Branden: I am just your average movie nut that reviews films. Gives his take on pop culture and Hollywood happenings. Dreams to have his own thriving website and make a living doing what he is passionate about.

Posted on June 12, 2010, in 1988, Academy Award Winner, Comedy, Drama, Romantic and tagged , , , , , , , , , , . Bookmark the permalink. 14 Comments.

  1. My mom watched this movie all the time when it was just me & her at home. I had a huge crush on Weaver, and I never knew why, but now I kind of do. I dont even know.

  2. Absolutely love this movie. One of the best films of the 1980s and a great capture of high society during a decade of class and gender divides.

  3. I really enjoyed this film “i have a head for business and a body for sin” is a line that could only work in a movie! Don’t try this at home, kids.
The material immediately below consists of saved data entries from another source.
/-- No acquire and no `ld.con` that an access of operation `o` has to wait for is in flight (R280, R285). -/
def Unbarred (s : State) (o : Nat) (op : LongOp) : Prop :=
  ∀ p ∈ s.ops, p.1 < o → p.2.sid = op.sid → p.2.gen = op.gen → acqScope p.2.instr = none ∧
    ∀ f, p.2.instr ≠ .ldCon f

/-- R163, R166, R167: SCRATCHPAD_ACCESS_APPLIED takes the oldest access of the core, where no acquire holds it
back; a
store's lanes write their bytes in ascending order, a load's lanes get theirs, an atomic reads and writes its word
lane
after lane.
It rests on what the model chose or read by inference in log entry 68. -/
def Obligations.ScratchAccessesApply : Prop :=
  ∀ (s : State) (core o : Nat) (rest : List Nat) (op : LongOp),
    (s.core core).fifo = o :: rest → s.ops.get o = some op → (s.wgs.get op.wg).isSome = true →
    Unbarred s o op → (∀ ln ∈ op.lanes, ln.pa.toNat = op.wg) →
    (∀ f, op.instr = .sts f → Undisturbed s op 0 0 →
      ∃ t, exec (.scratchpadAccessApplied core 0) s = .next t ∧ (t.core core).fifo = rest ∧ t.ops.get o = none ∧
        (t.wg op.wg).scratch = op.lanes.foldl (fun m ln =>
          Memory.writeN m ln.va.toNat (storeBytes (f.xmod.toNat % 8) (ln.srcs.map (·.2)))) (s.wg op.wg).scratch) ∧
    (∀ f, op.instr = .lds f → Undisturbed s op f.d (sizeRegs (f.xmod.toNat % 8)) → s.opAlive op = true →
      ∃ t, exec (.scratchpadAccessApplied core 0) s = .next t ∧ (t.core core).fifo = rest ∧ t.ops.get o = none ∧
        (t.wg op.wg).scratch = (s.wg op.wg).scratch ∧
        ∀ ln ∈ op.lanes, (t.sheaf op.sid).readRun 0 ln.thread f.d (sizeRegs (f.xmod.toNat % 8)) =
          loadVals (f.xmod.toNat % 8)
            ((s.wg op.wg).scratch.readN ln.va.toNat (sizeBytes (f.xmod.toNat % 8)))) ∧
    (∀ f, op.instr = .ats f → Undisturbed s op f.d 1 →
      ∃ t, exec (.scratchpadAccessApplied core 0) s = .next t ∧ (t.core core).fifo = rest ∧ t.ops.get o = none ∧
        (t.wg op.wg).scratch = op.lanes.foldl (fun m ln =>
          Memory.putNum m ln.va.toNat 4 (atsNew (f.xmod.toNat % 16) (BitVec.ofNat 32 (Memory.num m ln.va.toNat 4))
            (opd (ln.srcs.map (·.2)) 0) (opd (ln.srcs.map (·.2)) 1)).toNat) (s.wg op.wg).scratch)

/-! ### Tiles (R168 to R174) -/

/-- Every access that a core has issued to its own scratchpad, or with `partner` to its partner's, can be applied
before the
word that follows it (R163): none has to wait for an acquire. -/
def Settled (s : State) (core : Nat) (partner : Bool) : Prop :=
  (s.flushScratch core partner).scratchClear core partner = true

/-- R170, R172, R173: each tile instruction completes where its operands are legal and the tile's state lets it
issue: `tl.set` leaves the new descriptor in an empty tile, `tl.fill` of N bytes makes it filling with PEND N (ready
where N is 0), `tl.drain` draining with PEND N (empty where N is 0), `tl.dom` changes DOM alone, `tl.rel` empties the
tile. -/
def Claims.TileInstructionsComplete : Prop :=
  ∀ (f : Fields) s sid r,
    let q := s.flushScratch (sid / 64) false
    let n := f.xmod.toNat % 32
    let w := (s.sheaf sid).wg
    let g := q.wg w
    let t := g.tiles.getD n default
    let arg (i : Instr) (v : BitVec 8) : Word := (q.sheaf sid).read f.imm ((acts s i sid r).headD 0) v
    let cleared (t : Tile) : Tile := { t with state := .empty, pend := 0 }
    n < (s.wg w).tiles.length → Settled s (sid / 64) false →
    (Issues s (.tlSet f) sid r → acts s (.tlSet f) sid r ≠ [] → t.kind = 0 → t.uses = 0 →
      (t.state = .empty ∨ t.state = .ready) →
      ∀ t', tileOf t (arg (.tlSet f) f.a) (arg (.tlSet f) f.b) (arg (.tlSet f) f.c) (arg (.tlSet f) f.e) = some t' →
      t'.shapeOk g.size = true → t'.tagOk g.desc.thresh g.size = true →
      Goes s (.tlSet f) sid (q.modTileN w n fun _ => if t.state = .ready then
        { cleared t' with sat := false, ovr := false, poison := false } else t')) ∧
    (Issues s (.tlFill f) sid r → acts s (.tlFill f) sid r ≠ [] → t.kind = 0 → t.state = .empty →
      t.shapeOk g.size = true → (arg (.tlFill f) f.a).toNat ≤ t.sizeB →
      Goes s (.tlFill f) sid (q.modTileN w n fun t => if arg (.tlFill f) f.a = 0 then { t with state := .ready }
        else { t with state := .filling, pend := BitVec.ofNat 20 (arg (.tlFill f) f.a).toNat })) ∧
    (Issues s (.tlDrain f) sid r → acts s (.tlDrain f) sid r ≠ [] → t.kind = 0 → t.state = .ready → t.uses = 0 →
      t.shapeOk g.size = true → (arg (.tlDrain f) f.a).toNat ≤ t.sizeB →
      Goes s (.tlDrain f) sid (q.modTileN w n fun t => if arg (.tlDrain f) f.a = 0 then cleared t
        else { t with state := .draining, pend := BitVec.ofNat 20 (arg (.tlDrain f) f.a).toNat })) ∧
    (Issues s (.tlDom f) sid r → acts s (.tlDom f) sid r ≠ [] → t.kind = 0 →
      (t.state = .empty ∨ t.state = .ready) → (arg (.tlDom f) f.a).toNat < 2 ^ 16 →
      let t' := { t with dom := (arg (.tlDom f) f.a).extractLsb' 0 16 }
      t'.shapeOk g.size = true → t'.tagOk g.desc.thresh g.size = true → Goes s (.tlDom f) sid (q.modTileN w n fun _ => t')) ∧
    (Issues s (.tlRel f) sid r → acts s (.tlRel f) sid r ≠ [] → t.uses = 0 → (t.state = .empty ∨ t.state = .ready) →
      Goes s (.tlRel f) sid (q.modTileN w n fun u => { (if t.state = .ready then cleared u else u) with kind := 0 }))
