-- ==== Sys2Proof/Laws/State.lean ====
section
/-! SUPPORT. What each update of the state leaves of each field, and what a table, a part of the machine and a byte
memory hold after an update; every memory operation keeps the canonical form. -/

namespace Sys2Proof.Machine

/-! ### Tables -/

/-- What is put is got. -/
@[simp] theorem Tab.get_put_self {α : Type} (t : Tab α) (k : Nat) (v : α) : (t.put k v).get k = some v := by
  induction t with
  | nil => simp [Tab.put, Tab.get]
  | cons p t ih =>
    obtain ⟨i, a⟩ := p
    simp only [Tab.put]
    split
    · simp [Tab.get]
    · split
      · simp [Tab.get]
      · simp [Tab.get, *]

/-- What is put elsewhere does not matter. -/
theorem Tab.get_put_ne {α : Type} (t : Tab α) {k j : Nat} (v : α) (h : j ≠ k) : (t.put k v).get j = t.get j := by
  induction t with
  | nil => simp [Tab.put, Tab.get, h.symm]
  | cons p t ih =>
    obtain ⟨i, a⟩ := p
    simp only [Tab.put]
    split
    · simp [Tab.get, h.symm]
    · split
      · rename_i hi; subst hi; simp [Tab.get, h.symm]
      · simp [Tab.get, ih]

/-- What is changed is got changed. -/
@[simp] theorem Tab.get_mod_self {α : Type} (t : Tab α) (k : Nat) (f : α → α) : (t.mod k f).get k = (t.get k).map f := by
  induction t with
  | nil => simp [Tab.mod, Tab.get]
  | cons p t ih =>
    obtain ⟨i, a⟩ := p
    simp only [Tab.mod]
    split <;> simp [Tab.get, *]

/-- What is changed elsewhere does not matter. -/
theorem Tab.get_mod_ne {α : Type} (t : Tab α) {k j : Nat} (f : α → α) (h : j ≠ k) : (t.mod k f).get j = t.get j := by
  induction t with
  | nil => simp [Tab.mod]
  | cons p t ih =>
    obtain ⟨i, a⟩ := p
    simp only [Tab.mod]
    split
    · rename_i hi; subst hi; simp [Tab.get, h.symm]
    · simp [Tab.get, ih]

/-- What is deleted is gone. -/
@[simp] theorem Tab.get_del_self {α : Type} (t : Tab α) (k : Nat) : (t.del k).get k = none := by
  induction t with
  | nil => simp [Tab.del, Tab.get]
  | cons p t ih =>
    obtain ⟨i, a⟩ := p
    simp only [Tab.del, List.filter] at ih ⊢
    split
    · rename_i hi
      simp only [Tab.get]
      rw [if_neg (by simpa using hi)]
      exact ih
    · exact ih

/-- What is deleted elsewhere does not matter. -/
theorem Tab.get_del_ne {α : Type} (t : Tab α) {k j : Nat} (h : j ≠ k) : (t.del k).get j = t.get j := by
  induction t with
  | nil => simp [Tab.del]
  | cons p t ih =>
    obtain ⟨i, a⟩ := p
    simp only [Tab.del, List.filter] at ih ⊢
    split
    · simp only [Tab.get]; split
      · rfl
      · exact ih
    · rename_i hi; simp at hi; subst hi; simp only [Tab.get]; rw [if_neg h.symm]; exact ih

/-! ### Byte memories -/

/-- A canonical form above a bound is one above a lower bound. -/
theorem Memory.wfFrom_mono {m : Memory} {lo hi : Nat} (h : lo ≤ hi) (w : Memory.wfFrom hi m = true) :
    Memory.wfFrom lo m = true := by
  cases m with
  | nil => rfl
  | cons p m =>
    obtain ⟨i, b⟩ := p
    simp only [Memory.wfFrom, Bool.and_eq_true, decide_eq_true_eq] at w ⊢
    exact ⟨⟨by omega, w.1.2⟩, w.2⟩

/-- A write at or above the bound keeps the canonical form above it. -/
theorem Memory.wfFrom_write {m : Memory} {lo a : Nat} (b : Byte) (h : lo ≤ a) (w : Memory.wfFrom lo m = true) :
    Memory.wfFrom lo (m.write a b) = true := by
  induction m generalizing lo with
  | nil => unfold Memory.write; split <;> simp_all [Memory.wfFrom]
  | cons p m ih =>
    obtain ⟨i, c⟩ := p
    simp only [Memory.wfFrom, Bool.and_eq_true, decide_eq_true_eq] at w
    unfold Memory.write
    split
    · split <;> simp_all [Memory.wfFrom]
    · split
      · rename_i hi; subst hi
        split
        · exact Memory.wfFrom_mono (by omega) w.2
        · simp_all [Memory.wfFrom]
      · simp only [Memory.wfFrom, Bool.and_eq_true, decide_eq_true_eq]
        exact ⟨w.1, ih (by omega) w.2⟩

/-- A write keeps the canonical form. -/
theorem Memory.wf_write {m : Memory} (a : Nat) (b : Byte) (w : m.wf = true) : (m.write a b).wf = true :=
  Memory.wfFrom_write b (Nat.zero_le a) w
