-- ==== Sys2Proof/Tests/Slice0.lean ====
section
/-! SUPPORT. Tests of the model, each one step on a small state or one word, and for the statements of this slice the
states and operands that meet their hypotheses.  Expected values are the manual's. -/

set_option Elab.async false

namespace Sys2Proof.Tests

open Machine

/-! ### One sheaf at a word -/

/-- The clause whose first word issues: thread 0 alone runs it. -/
def clause : ClauseRun where
  pc := 0x1000
  header := 0x7F8001
  words := [0]
  k := 0
  mask := 1
  ll := 0
  yielded := false
  sleeps := []
  waits := []
  targets := []
  since := none
  place := none
  rel := none
  asked := none

/-- A sheaf of one thread at that clause; its scalar registers hold 0, 1, 2, 4 and so on, `s40` a Haar tag. -/
def sheaf : Sheaf := { Sheaf.single with
  run := some clause
  s := (List.range 48).map fun n => if n = 0 then 0 else if n = 40 then 0x4800 else BitVec.ofNat 32 (2 ^ (n - 1)) }

/-- A running workgroup with 64 KiB of scratchpad. -/
def group : Workgroup := { (default : Workgroup) with
  stage := .running
  size := 65536
  slots := [0] }

/-- The machine with that sheaf at the head of core 0. -/
def here : State := { State.reset with
  cur := some 0
  sheaves := [(0, sheaf)]
  wgs := [(0, group)] }

/-- Whether the word `i` issues from sheaf 0 of `s` in that clause. -/
def issues (s : State) (i : Instr) : Bool :=
  s.cur == some 0 && (s.sheaf 0).run == some clause && !s.holds 0 &&
    (i.cause (s.sheaf 0).regs (s.sheaf 0).width).isNone && !s.touches 0 (namedRegs (s.sheaf 0).width i) &&
    !s.touches 0 (guardRegs i)

theorem issues_of {s : State} {i : Instr} (h : issues s i = true) : Issues s i 0 clause := by
  simp only [issues, Bool.and_eq_true, beq_iff_eq, Bool.not_eq_true', Option.isNone_iff_eq_none] at h
  exact ⟨h.1.1.1.1.1, h.1.1.1.1.2, h.1.1.1.2, h.1.1.2, h.1.2, h.2⟩

/-- The integer instructions, each in a form that some word encodes. -/
def integerWords (f1 f2 f3 : Fields) : List Instr :=
  [.iadd f2, .isub f2, .imad f3, .imul f2, .imulh f2, .iaddc f3, .imin f2, .imax f2, .iabs f1, .ineg f1,
   .and f2, .or f2, .xor f2, .not f1, .andn f2, .shl f2, .shr f2, .sar f2, .rot f2, .bfe f2, .bfi f3,
   .popc f1, .clz f1, .brev f1, .ctz f1, .prmt f3, .icmp f3, .isel f3, .mov f1]

/-- The floating and packed instructions and the conversions. -/
def floatWords (f1 f2 f3 : Fields) : List Instr :=
  [.fadd f2, .fsub f2, .fmul f2, .ffma f3, .fmin f2, .fmax f2, .fcmp f3, .fsel f3, .frnd f1, .fclass f1, .fcpysgn f2,
   .hadd2 f2, .hmul2 f2, .hfma2 f3, .hmin2 f2, .hmax2 f2, .cvt f1, .pack f2, .unpack f2, .interp f3, .tclr f1]

/-- The divisions and special functions. -/
def longWords (f1 f2 : Fields) : List Instr :=
  [.idiv f2, .irem f2, .fdiv f2, .fsqrt f1, .frcp f1, .frsq f1, .fexp2 f1, .flog2 f1, .fsin f1, .fcos f1, .ftanh f1,
   .fsigm f1, .fgelu f1, .fsilu f1]

/-- Those and the ones of another shape. -/
def computing : List Instr :=
  List.flatten [integerWords (plain 3 1 0xF0 0xF0 0) (plain 3 1 2 0xF0 0) (plain 3 1 2 4 0),
    floatWords (plain 3 1 0xF0 0xF0 0) (plain 3 1 2 0xF0 0) (plain 3 1 2 4 0),
    longWords (plain 3 1 0xF0 0xF0 0) (plain 3 1 2 0xF0 0),
    [.qscale (plain 3 1 0xF0 0xF0 12), .cvtEf (plain 6 1 0xF0 0xF0 4), .imadw (plain 6 1 2 8 0),
     .lea (plain 6 8 2 0xF0 0)]]

theorem witness_computing : ∀ i ∈ computing, Issues here i 0 clause ∧ acts here i 0 clause = [0] := by
  have h : ∀ i ∈ computing, issues here i = true ∧ acts here i 0 clause = [0] := by decide +kernel
  exact fun i hi => ⟨issues_of (h i hi).1, (h i hi).2⟩

/-! ### Control flow, moves, pairs, lanes -/

/-- A long-form instruction's fields with the always-guard. -/
def far (d a b c e : BitVec 8) (m : BitVec 12) (imm : Word) : Fields :=
  { plain d a b c m with long := true, e := e, imm := imm }

/-- Fields that name no register. -/
def bare (m : BitVec 12) : Fields := plain 0xF0 0xF0 0xF0 0xF0 m

theorem meets {s : State} {i : Instr} {p : Prop} (h : issues s i = true ∧ p) : Issues s i 0 clause ∧ p :=
  ⟨issues_of h.1, h.2⟩

theorem witness_branch : Issues here (.bra (far 0xF0 0xF0 0xF0 0xF0 0xF0 0 8)) 0 clause ∧
    (clause.pc + (8 : Word).signExtend 64).toNat % 8 = 0 := meets (by decide +kernel)

theorem witness_branch_indexed : Issues here (.brx (plain 0xF0 0xC4 0xF0 0xF0 0)) 0 clause ∧
    (clause.pc + (sheaf.read 0 0 0xC4).signExtend 64).toNat % 8 = 0 := meets (by decide +kernel)

theorem witness_ret : Issues here (.ret (plain 0xF0 0xC4 0xF0 0xF0 0)) 0 clause ∧
    (clause.pc.toNat / 2 ^ 32 % 2 ^ 20 * 2 ^ 32 + (sheaf.read 0 0 0xC4).toNat) % 8 = 0 := meets (by decide +kernel)

theorem witness_call : Issues here (.call (far 3 0xF0 0xF0 0xF0 0xF0 0 0xFFFFFFF8)) 0 clause ∧
    (clause.pc + (0xFFFFFFF8 : Word).signExtend 64).toNat % 8 = 0 := meets (by decide +kernel)

theorem witness_misaligned_target :
    (Issues here (.bra (far 0xF0 0xF0 0xF0 0xF0 0xF0 0 4)) 0 clause ∧ acts here (.bra (far 0xF0 0xF0 0xF0 0xF0 0xF0 0 4)) 0 clause = [0] ∧
      (clause.pc + (4 : Word).signExtend 64).toNat % 8 ≠ 0) ∧
    (Issues here (.call (far 3 0xF0 0xF0 0xF0 0xF0 0 4)) 0 clause ∧ acts here (.call (far 3 0xF0 0xF0 0xF0 0xF0 0 4)) 0 clause = [0]) ∧
    (Issues here (.brx (plain 0xF0 0xC3 0xF0 0xF0 0)) 0 clause ∧ acts here (.brx (plain 0xF0 0xC3 0xF0 0xF0 0)) 0 clause = [0] ∧
      (clause.pc + (sheaf.read 0 0 0xC3).signExtend 64).toNat % 8 ≠ 0) ∧
    Issues here (.ret (plain 0xF0 0xC3 0xF0 0xF0 0)) 0 clause ∧ acts here (.ret (plain 0xF0 0xC3 0xF0 0xF0 0)) 0 clause = [0] ∧
      (clause.pc.toNat / 2 ^ 32 % 2 ^ 20 * 2 ^ 32 + (sheaf.read 0 0 0xC3).toNat) % 8 ≠ 0 :=
  ⟨meets (by decide +kernel), meets (by decide +kernel), meets (by decide +kernel), meets (by decide +kernel)⟩

/-- A guard that holds in no thread. -/
def never : Guard := ⟨0xF0, 0, false⟩
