-- ==== Sys2Proof/Machine/HostProgram.lean ====
section
/-! DEFINITION. Machine/HostProgram.lean: the host program syntax (`30_encoding.md` R125, R126): the
primitive operations by register name, and the expansion of each pseudo-operation. -/

namespace Sys2Proof.Machine

/-- The offset of a register (`10_state.md` R32). -/
def Reg.offset : Reg → BitVec 12
  | .id => 0x000
  | .ctrl => 0x004
  | .status => 0x008
  | .cmd => 0x00C
  | .arg => 0x010
  | .errCode => 0x014
  | .errPos => 0x018
  | .inBase => 0x01C
  | .inLen => 0x020
  | .outBase => 0x024
  | .outCap => 0x028
  | .outLen => 0x02C
  | .leafCnt => 0x030
  | .totalLo => 0x034
  | .totalHi => 0x038
  | .bodyOff => 0x03C
  | .root => 0x040
  | .nodeCnt => 0x044
  | .maxLen => 0x048
  | .tblSel => 0x04C
  | .tblFreq => 0x050
  | .tblOrder => 0x054
  | .tblClen => 0x058
  | .tblCode k => 0x05C + BitVec.ofNat 12 (4 * k.val)
  | .nodeSel => 0x07C
  | .nodeInfo => 0x080
  | .nodeLink => 0x084
  | .nodeFreqLo => 0x088
  | .nodeFreqHi => 0x08C

/-- `wr NAME, imm32` (`30_encoding.md` R125). -/
def wr (r : Reg) (v : Word) : HostOp := .regWrite r.offset 32 v

/-- `rd NAME` (`30_encoding.md` R125). -/
def rd (r : Reg) : HostOp := .regRead r.offset 32

/-- `sb addr, imm8` (`30_encoding.md` R125). -/
def sb (a : Nat) (b : Byte) : HostOp := .bufWrite a b

/-- `lb addr` (`30_encoding.md` R125). -/
def lb (a : Nat) : HostOp := .bufRead a

/-- `cmd MNEMONIC`: `wr CMD, OP` (`30_encoding.md` R126). -/
def cmdOps (i : Instr) : List HostOp := [wr .cmd (encode i)]

/-- `cmd FTADD v, f`: `wr ARG, f`, then `wr CMD, (v << 8) | 0x03` (`30_encoding.md` R126). -/
def cmdFtaddOps (v : Byte) (f : Word) : List HostOp := [wr .arg f, wr .cmd (encode (.ftadd v))]

/-- `wait` (`30_encoding.md` R126). -/
def waitOps : List HostOp := [.wait]

/-- `data addr, b0 b1 ... bk`: `sb addr, b0`; `sb addr+1, b1`; ... (`30_encoding.md` R126). -/
def dataOps : Nat → List Byte → List HostOp
  | _, [] => []
  | a, b :: rest => sb a b :: dataOps (a + 1) rest

/-- The ASCII byte of a character; `none` for a character that ASCII lacks (log 9). -/
def asciiByte (c : Char) : Option Byte := if c.toNat < 128 then some (BitVec.ofNat 8 c.toNat) else none

/-- `data addr, "text"`: `data addr` with the ASCII bytes of the text (`30_encoding.md` R126). A text with a
character that ASCII lacks is no line of a host program (log 9). -/
def dataTextOps (a : Nat) (text : String) : Option (List HostOp) :=
  (text.toList.mapM asciiByte).map (dataOps a)

/-- `ack`: `wr STATUS, 0x6` (`30_encoding.md` R126). -/
def ackOps : List HostOp := [wr .status 0x6]

/-- `region ib, il, ob, oc` (`30_encoding.md` R126). -/
def regionOps (ib il ob oc : Word) : List HostOp :=
  [wr .inBase ib, wr .inLen il, wr .outBase ob, wr .outCap oc, wr .outLen 0]

end Sys2Proof.Machine
end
  4. I’m glad you appreciated what it was. There are certainly levels of irrelevance in society today, but at the time it really was symbolic of a lot of changes with film. I mean “Mr. Mom” was prevalent at the time, where is was strange for a dad to stay home while mom was at work. Still a funny movie today even though totally not relevant or progressive by any means. Working Girl had that humor but also a strength to show the difficulties of being a woman trying to “make it happen”, and just as men the women resorted to a dog eat dog mentality, if so even more aggressive and manipulative. But that’s life. Weaver was the centerpiece of the films performances for me. Cusack as you said was good but Oscar Worthy I’m unsure. Even Alec Baldwins small role was just as memorable as hers.

    I remember watching it for the first time in a years a few years back and almost shit myself when I saw Kevin Spacey in the car. Lots of star cameos throughout the flick.

    • I’m glad you turned me onto this, Heather. I’m glad you brought u Mr. Mom. I loved that movie, but it doesn’t have the same shock value of a stay at home dad than now. I still enjoy the hell out of it. It surprised to see Spacey, Oliver Platt or Olympia Dukakis.

  5. A Ford movie I actually enjoy. Which is becoming less and less frequent.